Justice and Forgiveness – Strange Bedfellows #2

Justice and Forgiveness – Strange Bedfellows #2 March 15, 2017

Essay number 2 of 4

Photo courtesy of Pixabay
Photo courtesy of Pixabay

(C) Order – Natural or Created?

Yuval Noah Harari, in his brilliant book, “Sapiens: A Brief History of Humankind”, talks about two kinds of order: Natural Order is how the universe behaves, no exceptions e.g., gravity doesn’t play favorites; but all civilizations are built on what he calls, “Imaginary Orders” e.g., money, religions, empires.  Imaginary orders differ from culture to culture and from era to era but belief in them and allegiance to them is so strong that it can unite vast throngs of otherwise disparate peoples.  I love his thesis but I would prefer the phrase, “Creative Orders” to “Imaginary Orders” because we human beings are also an expression of nature, so whatever we invent is also a form of natural order.  It is a very powerful order created by a branch of nature called, “humans.”
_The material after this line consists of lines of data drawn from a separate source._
-- ==== Sys2Proof/Machine/UcsMeas.lean ====
section
/-!
DEFINITION. The command catalogue (R314): measurement, sweeps, capture and rings (Table 11-13, R316), timebase and
scheduling (Table 11-14), programs and threads (Table 11-15, R264, R265).
-/

namespace Sys2Proof.Machine

/-! ### Measurement -/

/-- MEAS. -/
def State.uMeas (s : State) (m : Cmd) (ch qty : Word) : State :=
  s.ucsChOp m 0x0400 ch (measOk qty.toNat) (.meas qty.toNat 0)

/-- WIN. -/
def State.uWin (s : State) (m : Cmd) (ch op len ctrl : Word) : State :=
  s.ucsCh m 0x0401 ch fun c =>
    match op.toNat with
    | 0 => s.ucsPost m (.chan c) (.statRead 0)
    | 1 => s.ucsPost m (.chan c) .statStart
    | 2 => s.ucsPost m (.chan c) .statStop
    | 3 =>
      if len.toNat < 4 then s.ucsBad m 0x0401
      else ((s.writeReg m.rq (R.MS_WIN_LEN c) len).writeReg m.rq (R.MS_WIN_CTRL c) (ctrl &&& 0x3FFFFFFF)).finish m 0x0401 stOk []
    | _ => s.ucsBad m 0x0401

/-- CAP. -/
def State.uCap (s : State) (m : Cmd) (ch op ctrl dec len : Word) : State :=
  s.ucsCh m 0x0402 ch fun c =>
    match op.toNat with
    | 0 =>
      if capOk ctrl then
        ((s.writeReg m.rq (R.MS_CAP_DEC c) dec).writeReg m.rq (R.MS_CAP_LEN c) len).ucsPost m (.chan c) (.capStart ctrl)
      else s.ucsBad m 0x0402
    | 1 => s.ucsPost m (.chan c) .capStop
    | _ => s.ucsBad m 0x0402

/-- SWEEP. -/
def State.uSweep (s : State) (m : Cmd) (ch op addr ctrl : Word) : State :=
  s.ucsCh m 0x0403 ch fun c =>
    let stat := fun (s : State) => s.ucsRead m 0x0403 [R.MS_SWP_STAT c]
    match op.toNat with
    | 0 =>
      if s.sweepOk (addr.toNat / 16 * 16) then
        stat ((s.writeReg m.rq (R.MS_SWP_ADDR c) addr).swpWrite c (ctrl &&& 0x1FFFFFFF ||| 0x80000000))
      else s.ucsBad m 0x0403
    | 1 => stat (s.sweepAbort c)
    | 2 => stat s
    | _ => s.ucsBad m 0x0403

/-! ### Rings (R316, R420) -/

/-- Is a geometry within R316? -/
def ringGeom (size slots : Nat) : Bool :=
  size % 64 == 0 && decide (64 ≤ size ∧ size ≤ 4096) && decide (16 ≤ slots ∧ slots ≤ 1048576) && 2 ^ slots.log2 == slots

/-- Is the span of n bytes at a free, within the ring region and one available bank? -/
def State.ringFits (s : State) (a n : Nat) : Bool :=
  decide (0x12000000 ≤ a ∧ a + n ≤ 0x16000000) && bankOf a == bankOf (a + n - 1) && s.bankOn a &&
    s.rings.all fun r => decide (a + n ≤ r.base ∨ r.base + r.size * r.slots ≤ a)

/-- A base for n bytes among the 16,384 pages of the ring region, searched from page k on. -/
def State.ringBase (s : State) (n k : Nat) : Nat → Option Nat
  | 0 => none
  | f + 1 =>
    let a := 0x12000000 + 4096 * (k % 16384)
    if s.ringFits a n then some a else s.ringBase n (k + 1) f

/-- RING_ALLOC; which span of those that fit is open. -/
def State.uRingAlloc (s : State) (m : Cmd) (ring size slots : Word) : State :=
  let free := (List.range 4096).find? fun n => (s.ring? n).isNone
  let any := ring == 0xFFFFFFFF
  if !ringGeom size.toNat slots.toNat || (!any && 4096 ≤ ring.toNat) then s.ucsBad m 0x0410
  else if !any && (s.ring? ring.toNat).isSome then s.finish m 0x0410 stDenied []
  else match if any then free else some ring.toNat with
    | none => s.finish m 0x0410 stNoRes []
    | some n =>
      let (v, s1) := s.fresh
      match s1.ringBase (size.toNat * slots.toNat) v 16384 with
      | none => s1.finish m 0x0410 stNoRes []
      | some a =>
        State.finish { s1 with rings := s1.rings ++ [{ num := n, base := a, size := size.toNat, slots := slots.toNat }] }
          m 0x0410 stOk [nw n, nw a]

/-- Does a running capture, an enabled window or a running sweep name ring n? -/
def State.ringNamed (s : State) (n : Nat) : Bool :=
  allCh.any fun c => (s.is (F.MS_CAP_CTRL.RUN c) && s.get (F.MS_CAP_CTRL.RING c) == n) ||
    (s.is (F.MS_WIN_CTRL.RING_EN c) && s.get (F.MS_WIN_CTRL.RING c) == n) ||
    (s.is (F.MS_SWP_CTRL.RUN c) && s.get (F.MS_SWP_CTRL.RING c) == n)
These two kinds of order are the foundations on which the moral development of the planet can be gauged and built.  Christ consciousness and Buddha nature weave these plaits together.  These two, and other great teachers, were way ahead of their times.
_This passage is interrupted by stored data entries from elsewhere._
-- ==== Sys2Proof/Machine/Dispatch.lean ====
section
/-!
DEFINITION. The dispatch of a command to its meaning: one arm per constructor of `Instr`.
-/

namespace Sys2Proof.Machine
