/-! ### poke -/

@[simp] theorem State.poke_pending (s : State) (a : Nat) (b : Byte) : (s.poke a b).pending = s.pending := rfl
@[simp] theorem State.poke_regs (s : State) (a : Nat) (b : Byte) : (s.poke a b).regs = s.regs := rfl
@[simp] theorem State.poke_freeCtr (s : State) (a : Nat) (b : Byte) : (s.poke a b).freeCtr = s.freeCtr := rfl
@[simp] theorem State.poke_tb (s : State) (a : Nat) (b : Byte) : (s.poke a b).tb = s.tb := rfl
@[simp] theorem State.poke_records (s : State) (a : Nat) (b : Byte) : (s.poke a b).records = s.records := rfl
@[simp] theorem State.poke_fireReps (s : State) (a : Nat) (b : Byte) : (s.poke a b).fireReps = s.fireReps := rfl
@[simp] theorem State.poke_gts (s : State) (a : Nat) (b : Byte) : (s.poke a b).gts = s.gts := rfl
@[simp] theorem State.poke_evtPulse (s : State) (a : Nat) (b : Byte) : (s.poke a b).evtPulse = s.evtPulse := rfl
@[simp] theorem State.poke_chainSig (s : State) (a : Nat) (b : Byte) : (s.poke a b).chainSig = s.chainSig := rfl
@[simp] theorem State.poke_chans (s : State) (a : Nat) (b : Byte) : (s.poke a b).chans = s.chans := rfl
@[simp] theorem State.poke_chargers (s : State) (a : Nat) (b : Byte) : (s.poke a b).chargers = s.chargers := rfl
@[simp] theorem State.poke_threads (s : State) (a : Nat) (b : Byte) : (s.poke a b).threads = s.threads := rfl
@[simp] theorem State.poke_mss (s : State) (a : Nat) (b : Byte) : (s.poke a b).mss = s.mss := rfl
@[simp] theorem State.poke_wakes (s : State) (a : Nat) (b : Byte) : (s.poke a b).wakes = s.wakes := rfl
@[simp] theorem State.poke_ops (s : State) (a : Nat) (b : Byte) : (s.poke a b).ops = s.ops := rfl
@[simp] theorem State.poke_images (s : State) (a : Nat) (b : Byte) : (s.poke a b).images = s.images := rfl
@[simp] theorem State.poke_cmds (s : State) (a : Nat) (b : Byte) : (s.poke a b).cmds = s.cmds := rfl
@[simp] theorem State.poke_journal (s : State) (a : Nat) (b : Byte) : (s.poke a b).journal = s.journal := rfl
@[simp] theorem State.poke_out (s : State) (a : Nat) (b : Byte) : (s.poke a b).out = s.out := rfl
@[simp] theorem State.poke_reqs (s : State) (a : Nat) (b : Byte) : (s.poke a b).reqs = s.reqs := rfl
@[simp] theorem State.poke_mssDown (s : State) (a : Nat) (b : Byte) : (s.poke a b).mssDown = s.mssDown := rfl
@[simp] theorem State.poke_heldIn (s : State) (a : Nat) (b : Byte) : (s.poke a b).heldIn = s.heldIn := rfl
@[simp] theorem State.poke_sessions (s : State) (a : Nat) (b : Byte) : (s.poke a b).sessions = s.sessions := rfl
@[simp] theorem State.poke_closed (s : State) (a : Nat) (b : Byte) : (s.poke a b).closed = s.closed := rfl
@[simp] theorem State.poke_wire (s : State) (a : Nat) (b : Byte) : (s.poke a b).wire = s.wire := rfl
@[simp] theorem State.poke_twm (s : State) (a : Nat) (b : Byte) : (s.poke a b).twm = s.twm := rfl
@[simp] theorem State.poke_ptp (s : State) (a : Nat) (b : Byte) : (s.poke a b).ptp = s.ptp := rfl
@[simp] theorem State.poke_netOut (s : State) (a : Nat) (b : Byte) : (s.poke a b).netOut = s.netOut := rfl
@[simp] theorem State.poke_ue (s : State) (a : Nat) (b : Byte) : (s.poke a b).ue = s.ue := rfl
@[simp] theorem State.poke_extents (s : State) (a : Nat) (b : Byte) : (s.poke a b).extents = s.extents := rfl
@[simp] theorem State.poke_rings (s : State) (a : Nat) (b : Byte) : (s.poke a b).rings = s.rings := rfl
@[simp] theorem State.poke_upd (s : State) (a : Nat) (b : Byte) : (s.poke a b).upd = s.upd := rfl
@[simp] theorem State.poke_reports (s : State) (a : Nat) (b : Byte) : (s.poke a b).reports = s.reports := rfl
@[simp] theorem State.poke_asserts (s : State) (a : Nat) (b : Byte) : (s.poke a b).asserts = s.asserts := rfl
@[simp] theorem State.poke_fltRecs (s : State) (a : Nat) (b : Byte) : (s.poke a b).fltRecs = s.fltRecs := rfl
@[simp] theorem State.poke_reacts (s : State) (a : Nat) (b : Byte) : (s.poke a b).reacts = s.reacts := rfl
@[simp] theorem State.poke_repairs (s : State) (a : Nat) (b : Byte) : (s.poke a b).repairs = s.repairs := rfl
@[simp] theorem State.poke_suspects (s : State) (a : Nat) (b : Byte) : (s.poke a b).suspects = s.suspects := rfl
@[simp] theorem State.poke_collDead (s : State) (a : Nat) (b : Byte) : (s.poke a b).collDead = s.collDead := rfl
@[simp] theorem State.poke_house (s : State) (a : Nat) (b : Byte) : (s.poke a b).house = s.house := rfl
@[simp] theorem State.poke_ledger (s : State) (a : Nat) (b : Byte) : (s.poke a b).ledger = s.ledger := rfl
@[simp] theorem State.poke_ports (s : State) (a : Nat) (b : Byte) : (s.poke a b).ports = s.ports := rfl
@[simp] theorem State.poke_laneBad (s : State) (a : Nat) (b : Byte) : (s.poke a b).laneBad = s.laneBad := rfl
@[simp] theorem State.poke_chain (s : State) (a : Nat) (b : Byte) : (s.poke a b).chain = s.chain := rfl
@[simp] theorem State.poke_paused (s : State) (a : Nat) (b : Byte) : (s.poke a b).paused = s.paused := rfl
@[simp] theorem State.poke_sectors (s : State) (a : Nat) (b : Byte) : (s.poke a b).sectors = s.sectors := rfl
@[simp] theorem State.poke_wdt (s : State) (a : Nat) (b : Byte) : (s.poke a b).wdt = s.wdt := rfl
@[simp] theorem State.poke_logBuf (s : State) (a : Nat) (b : Byte) : (s.poke a b).logBuf = s.logBuf := rfl
@[simp] theorem State.poke_logNor (s : State) (a : Nat) (b : Byte) : (s.poke a b).logNor = s.logNor := rfl
@[simp] theorem State.poke_nor (s : State) (a : Nat) (b : Byte) : (s.poke a b).nor = s.nor := rfl
@[simp] theorem State.poke_boot (s : State) (a : Nat) (b : Byte) : (s.poke a b).boot = s.boot := rfl
@[simp] theorem State.poke_pllBad (s : State) (a : Nat) (b : Byte) : (s.poke a b).pllBad = s.pllBad := rfl
@[simp] theorem State.poke_refBad (s : State) (a : Nat) (b : Byte) : (s.poke a b).refBad = s.refBad := rfl
@[simp] theorem State.poke_ltMoved (s : State) (a : Nat) (b : Byte) : (s.poke a b).ltMoved = s.ltMoved := rfl
@[simp] theorem State.poke_chargersB (s : State) (a : Nat) (b : Byte) : (s.poke a b).chargersB = s.chargersB := rfl
@[simp] theorem State.poke_reasm (s : State) (a : Nat) (b : Byte) : (s.poke a b).reasm = s.reasm := rfl
@[simp] theorem State.poke_turn (s : State) (a : Nat) (b : Byte) : (s.poke a b).turn = s.turn := rfl
@[simp] theorem State.poke_books (s : State) (a : Nat) (b : Byte) : (s.poke a b).books = s.books := rfl
@[simp] theorem State.poke_linkCnt (s : State) (a : Nat) (b : Byte) : (s.poke a b).linkCnt = s.linkCnt := rfl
The trick is to embrace a long term – even an eternal – timeline.  The really important evolutionary trends and the truly significant shifts can only be perceived from that lofty perspective.  And this shift in perspective is vitally important when we come to tackle the issue of justice and compassion.

 

(D) A Brief History of Justice

Justice is one of those creative/imaginary orders, because it has varied widely and swung violently like a pendulum under the hand of a playful child.  Here is a very brief look at some of the forms it has taken: crusades, inquisitions, torture, witch trials, executions – in a bewildering variety of really sick and grotesque forms – and honor killings in which the males of a family murdered their own daughters and sisters for shaming the family by being raped.  Each “order” was formulated and administered by teachers who managed to convince the populace that the order was revealed by divine decree.
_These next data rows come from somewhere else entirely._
/-- Timebase, scheduling, programs and threads (Tables 11-14 and 11-15, R250, R264, R265, R295, R313). -/
def TimebaseAndThreadCommands : Prop :=
  ∀ (m : Cmd) (t : Fin 64) (k : Fin 16) (a n v w x : Word) (l : List Word) (s : State), s.wf = true → TagIdle m s →
    let th : Word := BitVec.ofNat 32 t
    let g : Word := BitVec.ofNat 32 k
    let rq := m.rq
    AnswersRead (.tbGet m) m 0x0500 id [R.TB_CTRL, R.TB_STAT, R.TB_EXT_LO, R.TB_EXT_HI, R.TB_DTIME_LO, R.TB_DTIME_HI, R.TB_POOL,
      R.TB_WALK] s ∧
    (let r := ((s.ucsBegin m 0x0501).writeTbCtrl w).readReg rq R.TB_STAT
     exec (.tbSet m w) s = .next (if bitOf r.1 F.TB_STAT.CFG_REJ.lo then r.2.finish m 0x0501 0x11 []
      else r.2.finish m 0x0501 0 [r.1])) ∧
    (3 < a.toNat → Answers (.tbSrc m a n v w x) m 0x0502 0x11 s) ∧
    (a.toNat < 3 → AnswersRead (.tbSrc m a n v w x) m 0x0502 (fun s => (((s.writeReg rq (R.SRC_CFG a.toNat) n).writeReg rq
      (R.IDX_VAL a.toNat) v).writeReg rq (R.IDX_PERIOD a.toNat) w).writeReg rq (R.IDX_TOL a.toNat) x)
      [R.IDX_ERR a.toNat, R.SRC_CNT a.toNat] s) ∧
    AnswersOk (.tbRelease m w) m 0x0503 (fun s => s.release (bitOf w 0)) (fun _ => []) s ∧
    (l.length ≠ 8 → Answers (.ucsSched m l) m 0x0504 0x11 s ∧ Answers (.ucsArm m l) m 0x0505 0x11 s) ∧
    (l.length = 8 → s.slow = true → Answers (.ucsSched m l) m 0x0504 0x20 s ∧ Answers (.ucsArm m l) m 0x0505 0x20 s) ∧
    (l.length = 8 → s.slow = false → PostsOp (.ucsSched m l) m 0x0504 .hub (.sched l) s ∧
      PostsOp (.ucsArm m l) m 0x0505 .hub (.arm l) s) ∧
    PostsOp (.ucsDisarm m a) m 0x0506 .hub (.disarm a.toNat) s ∧
    (16 ≤ a.toNat → Answers (.gtSet m a n v w) m 0x0507 0x11 s ∧ Answers (.gtGet m a) m 0x0508 0x11 s) ∧
    (0x7FFFFFFF < w.toNat → Answers (.gtSet m g n v w) m 0x0507 0x11 s) ∧
    (w.toNat ≤ 0x7FFFFFFF → bitsOf n 4 0 < 21 → bitOf n 31 = false → AnswersRead (.gtSet m g n v w) m 0x0507
      (fun s => (s.writeReg rq (R.GT_CFG k) n).writeReg rq (R.GT_PERIOD k) w) [R.GT_STAT k] s) ∧
    AnswersRead (.gtGet m g) m 0x0508 id [R.GT_CAP_LO k, R.GT_CAP_HI k, R.GT_STAT k] s ∧
    (s.inExtent a.toNat n.toNat = none → Answers (.imgLoad m a n) m 0x0600 0x11 s) ∧
    ((s.inExtent a.toNat n.toNat).isSome = true → s.ueSpan a.toNat n.toNat = none →
      let cnt := min (s.ldWord (a.toNat + 0x10)).toNat 256
      let d := (List.range cnt).map (s.segDesc a.toNat)
      (s.imageOk a.toNat n.toNat d = false → Answers (.imgLoad m a n) m 0x0600 0x11 s) ∧
      (s.imageOk a.toNat n.toNat d = true → ∃ u : State, exec (.imgLoad m a n) s =
          .next (u.finish m 0x0600 0 [s.ldWord (a.toNat + 0x0C), BitVec.ofNat 32 cnt]) ∧ u.regs = s.regs ∧
        (∃ i ∈ u.images, i.segs = d.map fun e => (e.addr, e.size)))) ∧
    (64 ≤ a.toNat → Answers (.thrStart m a n v) m 0x0601 0x11 s ∧ Answers (.thrStop m a) m 0x0602 0x11 s ∧
      Answers (.thrGet m a) m 0x0603 0x11 s ∧ Answers (.thrCfg m a n) m 0x0604 0x11 s) ∧
    (s.isSvc t = true → Answers (.thrStart m th n v) m 0x0601 0x40 s ∧ Answers (.thrStop m th) m 0x0602 0x40 s ∧
      Answers (.thrCfg m th n) m 0x0604 0x40 s) ∧
    (s.isSvc t = false →
      (s.slow = true → Answers (.thrStart m th n v) m 0x0601 0x20 s) ∧
      (s.slow = false → fetchable n.toNat = true → s.clusterOff (t / 16) = false → s.noPair t = false → s.thrLive t = false →
        s.opsOf t = [] → AnswersOk (.thrStart m th n v) m 0x0601
          (fun s => (s.wr (R.SEQ_THR_ARG t) v).startThr t n v) (fun _ => []) s) ∧
      AnswersOk (.thrStop m th) m 0x0602 (fun s => s.tctlStop t) (fun _ => []) s ∧
      AnswersOk (.thrCfg m th n) m 0x0604 (fun s => s.wr (R.SEQ_THR_CFG t) (n &&& 0xE0000000)) (fun _ => []) s) ∧
    AnswersRead (.thrGet m th) m 0x0603 id
      [R.SEQ_THR_STAT t, R.SEQ_THR_PC t, R.SEQ_THR_EXC t, R.SEQ_THR_EPC t, R.SEQ_THR_EADDR t] s ∧
    (let own := (List.finRange 64).filter fun (t : Fin 64) => !s.isSvc t.val
     AnswersOk (.excClr m a n) m 0x0605 (fun s => (s.clearExcs false a own).clearExcs true n own) (fun _ => []) s) ∧
    (s.svcBad w = false → exec (.svcSet m w) s =
      .next (((s.ucsBegin m 0x0606).svcWrite w).finish m 0x0606 0 [((s.ucsBegin m 0x0606).svcWrite w).rd R.UCS_SVC])) ∧
    (s.svcBad w = true → exec (.svcSet m w) s =
      .next (((s.ucsBegin m 0x0606).set F.UCS_STAT.CFG_REJ 1).finish m 0x0606 0x11 []))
Within those larger, “revealed” orders, individuals and groups fashioned their own sub-orders to bless vigilante justice, revenge and vendettas – where they took the law into their own hands.

Wiser heads enacted the “innocent until proven guilty” principle and afforded the defendant the resources to prove his innocence.  Of course, any system can be corrupted, so even this form can and has descended into “the best justice money can buy.”  If justice is meant to be blind, it appears to be a very selective blindness.  I will quote here from a previous blog of mine published on February 23, 2016:

According to the US Bureau of Justice Statistics, by the end of 2013, the USA had the highest incarceration rate in the world – 716 per 100,000 of its citizens – or 2.3 million people.  We are only 4.4% of the world’s population but account for 22% of the world’s prisoners.  By 2007, it was already a $74 billion industry – and I do mean industry.

From the 1920’s to 1980 the figure was less than half a million, but that number had doubled by 1990 and redoubled by 2000.  Between prison, probation and parole there are now 7.5 million Americans under some kind of criminal justice control.  And, of course, Blacks and Latinos are disproportionately represented in this rise.  If you’re Latino, you’re almost three times more likely to be imprisoned than if you’re White; and if you’re Black, you’re almost seven times more likely.

Three factors have led to this meteoric increase.  The first was Nixon’s “war on drugs” beginning in 1970.  The second was Reagan’s Anti-Drug Abuse Act of 1980 which led to mandated longer sentences.  And the third salvo was the emergence of the Prison-Industrial complex.  In 1980, private prisons did not exist in the USA; now, as an example, Louisiana – which has the highest incarceration rates in the world – “houses” most of its prisoners in private, for-profit facilities.  A 2013 Bloomberg Report states that in the previous decade the number of inmates in the for-profit prisons had grown by 44%.  These corporations – such as the Correction Corporation of America – negotiate deals whereby the states guarantee to fill at least 90% of the prison beds or else reimburse the companies for the short fall.

The final indignity is that these corporations then use their profits to lobby at state and federal level to introduce legislation such as “three strikes”, longer sentences and expanded definitions of “crime” to ensure a steady supply of client-inmates.  For the lawbreaker crime may not pay but for the jail masters it pays handsomely.

 

(E) True Justice

If you believe that Laws are a revelation form a superhuman source, entrusted to a chosen elite, then justice is one kind of animal.  When, however, you review the history and consequences of these competing and sometimes mutually exclusive systems, you realize that no taxonomy can explain their differences.

But what if true justice is not about assuaging the bruised ego of either a person or a tribe but rather the effort to align behavior with soul’s purpose?  What if it’s about adding a piece of the jigsaw puzzle so as to unveil the deepest order of all – Unity Consciousness?  What if its true destination is choreographing human interactions under the baton of “the better angels of our nature”?

Ipso facto, justice can never be midwifed by anger, rather it is equal parts protection of society and compassion by society.